The model supports translation that converts text with China words to text with only Taiwan words. Example:

Input: 這個軟件的質量真高啊
Output: 這個軟體的品質真高啊

This Model

This model is fine-tuned from TinyLlama/TinyLlama-1.1B-Chat-v1.0 (by applying Instruction Finetuning).
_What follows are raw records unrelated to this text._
-- ==== Sys2Proof/Machine/Skein.lean ====
section
/-! DEFINITION. Loading, unloading and patching skeins, and their pages (05 R125 to R134, 06 R161, R162): the checks of an
image, the encrypted spill, residency and refill. -/

namespace Sys2Proof.Machine

/-! Scanning an image (R126) -/

/-- The kinds of the continuation records that a head claims, in order (R126); a NEST record carries its part. -/
def hWants (h : Rec256) : List (Nat × Nat) :=
  (if hHasWait h then [(4, 0)] else []) ++ (List.range (min (hNNest h) 2)).map (fun p => (1, p))
    ++ List.replicate (min (hNConst h) 2) (2, 0) ++ (if hHasAction h then [(5, 0)] else [])
    ++ (if hHasEnq h then [(6, 0)] else [])

/-- Whether the records after a head are the ones it claims. -/
def claimsOk (recs : List Rec256) (i : Nat) (wants : List (Nat × Nat)) : Bool :=
  wants.zipIdx.all fun w =>
    match recs[i + 1 + w.2]? with
    | none => false
    | some r => hKind r == w.1.1 && (w.1.1 != 1 || rf r 0 3 1 == w.1.2)

/-- The heads of an image, each with whether its claims hold, and the records that stand where no head claims them and
are not of kind EDGE. -/
def scanImage (recs : List Rec256) : Nat → Nat → List (Nat × Bool) × List Nat
  | 0, _ => ([], [])
  | n + 1, i =>
    match recs[i]? with
    | none => ([], [])
    | some r =>
      if hKind r = 0 then
        let ok := claimsOk recs i (hWants r)
        let rest := scanImage recs n (if ok then i + 1 + (hWants r).length else i + 1)
        ((i, ok) :: rest.1, rest.2)
      else if hKind r = 3 then scanImage recs n (i + 1)
      else
        let rest := scanImage recs n (i + 1)
        (rest.1, i :: rest.2)

/-! The checks of Table 05-10 -/

/-- An image under check, as a skein whose fields the header gives, with its heads. -/
structure Image where
  skein : Skein
  heads : List (Nat × Bool)
  stray : List Nat
  deriving DecidableEq, Repr

/-- The head record of a node. -/
def Image.headRec (m : Image) (i : Nat) : Rec256 := m.skein.record i

/-- Whether a node is a head that is not a template. -/
def Image.live (m : Image) (i : Nat) : Bool := (m.heads.any fun h => h.1 == i) && !hDormant (m.headRec i)

/-- Whether a head's successor list lies within the image, on EDGE records. -/
def Image.listOk (m : Image) (i : Nat) : Bool :=
  let h := m.headRec i
  let k := ceilDiv (hEdgeCount h) 12
  hEdgeCount h == 0
    || (decide (hEdgeFirst h + k ≤ m.skein.recs.length)
        && (List.range k).all fun j => hKind (m.headRec (hEdgeFirst h + j)) == 3)

/-- The nodes that a head's successor list names. -/
def Image.succs (m : Image) (i : Nat) : List Nat :=
  if m.listOk i then (List.range (hEdgeCount (m.headRec i))).map fun j => (m.skein.edge (hEdgeFirst (m.headRec i)) j).1 else []

/-- Entries of the successor lists of all non-dormant heads that name a node (R130). -/
def Image.named (m : Image) (i : Nat) : Nat :=
  sumBy (fun h => if m.live h.1 then (m.succs h.1).count i else 0) m.heads

/-- One round of topological removal: the live heads all of whose predecessors have been freed. -/
def Image.freeStep (m : Image) (freed : List Nat) : List Nat :=
  (m.heads.map Prod.fst).filter fun i =>
    m.live i && m.heads.all fun h => !m.live h.1 || freed.contains h.1 || !(m.succs h.1).contains i

/-- The live heads that topological removal frees. -/
def Image.freed (m : Image) : Nat → List Nat
  | 0 => []
  | n + 1 => m.freeStep (Image.freed m n)

/-- Reserved bits of a record, each range as (word, lowest bit, length). -/
def reservedZero (r : Rec256) (l : List (Nat × Nat × Nat)) : Bool := l.all fun x => rf r x.1 x.2.1 x.2.2 == 0

/-- The second row of Table 05-10 for one continuation record: reserved bits zero, counts and choices in range. -/
def contOk (r : Rec256) : Bool :=
  match hKind r with
  | 1 =>
    if rf r 0 3 1 = 0 then
      reservedZero r [(0, 62, 2), (1, 0, 20), (3, 0, 64)]
        && (List.range 4).all fun l => decide (l ≤ rf r 0 4 2) || rf r 0 (6 + 14 * l) 14 == 0
    else reservedZero r [(0, 4, 16), (2, 0, 20)]
  | 2 => reservedZero r [(0, 8, 56)] && decide (1 ≤ rf r 0 3 5) && decide (rf r 0 3 5 ≤ 24)
  | 4 => reservedZero r [(0, 48, 12), (0, 3, 21), (1, 48, 8), (1, 0, 3), (3, 0, 64)] && rf r 0 62 2 != 3
           && decide (rf r 0 60 2 ≤ 1)
  | 5 =>
    reservedZero r [(0, 32, 12), (0, 3, 5), (3, 0, 64)] && decide (1 ≤ rf r 0 60 4) && decide (rf r 0 60 4 ≤ 6)
      && (if rf r 0 60 4 = 1 then reservedZero r [(1, 48, 16), (1, 0, 3)]
          else if rf r 0 60 4 = 2 then reservedZero r [(1, 48, 8), (1, 0, 3)]
          else rf r 1 0 64 == 0)
  | _ => reservedZero r [(0, 3, 9), (1, 0, 64), (2, 0, 64), (3, 0, 64)]

/-- The handle-list positions that a continuation record names. -/
def contHidx (r : Rec256) : List Nat :=
  match hKind r with
  | 1 => if rf r 0 3 1 = 0 then [rf r 1 56 8] else [rf r 0 56 8, rf r 2 56 8]
  | 4 => if rf r 0 62 2 = 1 then [rf r 1 56 8] else []
  | 5 => if rf r 0 60 4 = 2 then [rf r 1 56 8] else []
  | 6 => [rf r 0 56 8]
  | _ => []

/-- The signal word that a continuation record names on this chip. -/
def contSig (r : Rec256) : Option Nat :=
  match hKind r with
  | 4 => if rf r 0 62 2 = 0 then some (rf r 0 24 12) else none
  | 5 => if rf r 0 60 4 = 3 then some (rf r 0 8 12) else none
  | _ => none

/-- Whether a PEER_WRITE address lies in the peer window of a context (Table 05-18). -/
def Core.peerOk (c : Core) (n : Nat) (r : Rec256) : Bool :=
  if hKind r = 5 ∧ rf r 0 60 4 = 1 then
    let w := (c.ctx n).peer
    let a := rf r 1 3 45 * 8
    let base := fld w 0 36 * 4096
    decide (base ≤ a) && decide (a + 8 ≤ base + fld w 36 24 * 4096)
  else true

/-- The delay list that a head would take an entry of (R157). -/
def Core.listOf (c : Core) (h : Rec256) : Option Nat :=
  if hStartOff h = 0 ∨ hDormant h then none
  else if hFixed h then some 0
  else some (max 1 (fld c.graph.dlyCtrl (32 + 2 * hPrio h) 2))

/-- How many heads before a node take an entry of a delay list (R161). -/
def Core.listBefore (c : Core) (m : Image) (i l : Nat) : Nat :=
  (m.heads.filter fun h => decide (h.1 < i) && c.listOf (m.headRec h.1) == some l).length

/-- A verdict that names a node (Table 03-4, R131). -/
def vNode (st : Status) (i : Nat) : Verdict := { status := st, detail := 0xF00000 + i % 2 ^ 20 }

/-- The first check that fails, with its verdict. -/
def firstFail : List (Bool × Verdict) → Option Verdict
  | [] => none
  | (ok, v) :: r => if ok then firstFail r else some v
The dataset is collected from MBZUAI/Bactrian-X and automatically labeled by 繁化姬.

How to use

You can follow the example usage below, or see here to know how to integrate the model into a Python class.

import torch
from transformers import pipeline

SYSTEM_PROMPT = """\
對於輸入內容的中文文字，請將中國用語轉成台灣的用語，其他非中文文字或非中國用語都維持不變。

範例：
Input: ```這個視頻的質量真高啊```
Output: ```這個影片的品質真高啊```\
"""

text_trad = "這個軟件的質量真高啊"

pipeline = pipeline(
    "text-generation",
    model="feabries/TaiwanWordTranslator-v0.1",
    torch_dtype=torch.bfloat16,
    device_map="auto",
)

prompt = "Input: ```{}```".format(text_trad)
messages = [{
    "role": "system",
    "content": SYSTEM_PROMPT,
}, {
    "role": "user",
    "content": prompt,
}]
input_text = pipeline.tokenizer.apply_chat_template(
    messages,
    tokenize=False,
    add_generation_prompt=True,
)
outputs = pipeline(
    input_text,
    do_sample=False,
    max_new_tokens=2048,
)
print(outputs[0]["generated_text"])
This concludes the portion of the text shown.